Let’s start with agreement. Client-to-client collaboration is becoming a reality. Legal OnRamp and perhaps in the future MarHub Connected offer an interesting paradigm shift of client to client communication. I rarely saw clients at bar functions or other typical lawyer social gatherings. I see few out there is the public web 2.0 world. But an online community may be able to be pulling them. Legal OnRamp seems to be working for that.
That may also change the dynamic of the lawyer-client relationship. we keep talking about it, but I am not sure there is much movement.
As for lawyer to lawyer, adversarial does not have to mean gladiator combat. It just means that they do not share the same objective.
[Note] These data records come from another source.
-- ==== Sys2Proof/Machine/Fields.lean ====
section
/-! DEFINITION. The field descriptors of the register maps: one definition per field of every register table of the spec
(name, window, offset, bit range and reset value, R6, R7, R28, R581 Table 20.3). A field of a unit that exists once per actuator
takes the actuator first, and an indexed register its indices next. -/

namespace Sys2Proof.Machine

/-- A field of a register: its key in the register file (window, offset and lowest bit), its width in bits and its value after reset. -/
structure Fld where
  key : Nat
  width : Nat
  reset : Nat
deriving DecidableEq, Repr

/-- The field at bit `lo` of the register at an offset of a window (Table 20.3). -/
def fld (window offset lo width reset : Nat) : Fld := ⟨window * 16777216 + offset * 256 + lo, width, reset⟩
You can’t be collaborative if you don’t have the same objective. At stages of a matter you may be less adversarial than others. A good transactional lawyer knows when it is time to collaborate and when it is time to be adversarial to push their client’s agenda. Both sides of a transaction want to close the deal, but each side has different objectives in getting to the closing and what happens after the closing.
Carolyn Elefant
The one huge opportunity that any type of collaborative model presents for lawyers – and which Susskind mentions – is project management. I am currently involved in a lawyer collaborative model and also formed a trade association which is a quasi-client-client collaborative model. These efforts are not feasible without a strong project manager who can move action forward. Collaborative technology facilitates, but it does not run the show. As Seth Godin says in Tribes (the pop culture version of collaboration), “we need YOU to lead us.”